theorem test_meets_LockstepStart :
    let child := locking { addressed := true } [(keyLsParentPort, 1), (keyLsState, 2)]
    let lost := locking { aligned := true } [(keyLsParentPort, 7), (keyLsHops, 3)]
    let alone : State := { lost with links := {}, dict := [(keyLsParentPort, 0xFF)] }
    let down : State := { State.reset with dict := [(portKey 2 0xC, 1), (keyLsState, 2)] }
    let anchor := locking {} [(keyLsAnchor, 1), (keyLsStartTimeout, 5), (keyLsState, 2)]
    let checking (d : List (Nat × Nat)) (l : List TtLeaf) : State :=
      { State.reset with dict := (keyReadyStatus, 1) :: d, queues := { State.reset.queues with ttCache := l } }
    let image : TtLeaf := { page := 0, sizeLog2 := 30, walked := [], target := 0, writable := true, noPrefetch := false }
    (child.lockstep.addressed = true ∧ isAnchor child = false ∧ dictGet child keyLsParentPort = 1 ∧ (getPort child.links 1).state = .up
        ∧ (getPort child.links 1).gtcAligned = true ∧ child.lockstep.aligning = none ∧ child.lockstep.aligned = false ∧ dictGet child keyLsState ≠ 0
        ∧ dictGet child keyLsState ≠ 1)
      ∧ ({ aligning := some 1 } : Lockstep).aligning = some 1
      ∧ (lost.lockstep.aligned = true ∧ isAnchor lost = false ∧ ¬ (dictGet lost keyLsParentPort < 8 ∧ portUp lost (dictGet lost keyLsParentPort) = true))
      ∧ newParent lost = some 0 ∧ newParent alone = none ∧ dictGet alone keyLsParentPort = 0xFF
      ∧ (portEnabled down 2 = true ∧ portUp down 2 = false ∧ dictGet down keyLsState = 2)
      ∧ (isAnchor anchor = true ∧ dictGet anchor keyLsStartTimeout ≠ 0 ∧ dictGet anchor keyLsState = 2)
      ∧ dictGet (checking [] []) keyReadyStatus = 1 ∧ imageBytes (checking [] []) (dictGet (checking [] []) keyCcImageBase + 0x03FFFF00) 64 = none
      ∧ imageBytes (checking [] [image]) (dictGet (checking [] []) keyCcImageBase + 0x03FFFF00) 64 = some (List.replicate 64 0)
      ∧ imageBytes (checking [] [image]) (dictGet (checking [] []) keyCcImageBase) (min 0x03FFFF00 (bits (leNat (List.replicate 64 0)) 160 32)) = some [] := by
  decide +kernel

theorem test_meets_LockstepRun :
    let plan (n : Nat) : LaunchPlan := { tick := 0, floor := false, done := n }
    let a (code : Nat) : Agreement := { code := code, value := 1, tick := 0, seq := 0 }
    let slip : Slip := { tick := 0, port := 1 }
    let s : State := locking { stalled := some 0 } []
    (∀ n ∈ [0, 1, 2], ({ launch := some (plan n) } : Lockstep).launch = some (plan n) ∧ (plan n).done = n ∧ (plan n).tick ≤ tickOf s)
      ∧ canonicalCores s ∧ (∀ code ∈ [1, 2, 3, 4, 5, 6], ({ agreements := [a code] } : Lockstep).agreements = a code :: [] ∧ (a code).tick ≤ tickOf s)
      ∧ ({ slips := [slip] } : Lockstep).slips = slip :: [] ∧ slip.tick ≤ tickOf s ∧ ({} : Lockstep).stalled = none
      ∧ s.lockstep.stalled = some 0 ∧ 0 ≤ tickOf s ∧ coreOff s 0 = false ∧ (getPort s.links 6).moves = [] := by
  refine ⟨by decide +kernel, canonical_empty _ rfl, ?_⟩
  decide +kernel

______________________________

WHAT TO WORK ON:
From the material above, set down exactly the lines starting at the one with "let plan (n" and ending at the one with "Lockstep).stalled = none", end lines included.

ANSWER BOX:
    let plan (n : Nat) : LaunchPlan := { tick := 0, floor := false, done := n }
    let a (code : Nat) : Agreement := { code := code, value := 1, tick := 0, seq := 0 }
    let slip : Slip := { tick := 0, port := 1 }
    let s : State := locking { stalled := some 0 } []
    (∀ n ∈ [0, 1, 2], ({ launch := some (plan n) } : Lockstep).launch = some (plan n) ∧ (plan n).done = n ∧ (plan n).tick ≤ tickOf s)
      ∧ canonicalCores s ∧ (∀ code ∈ [1, 2, 3, 4, 5, 6], ({ agreements := [a code] } : Lockstep).agreements = a code :: [] ∧ (a code).tick ≤ tickOf s)
      ∧ ({ slips := [slip] } : Lockstep).slips = slip :: [] ∧ slip.tick ≤ tickOf s ∧ ({} : Lockstep).stalled = none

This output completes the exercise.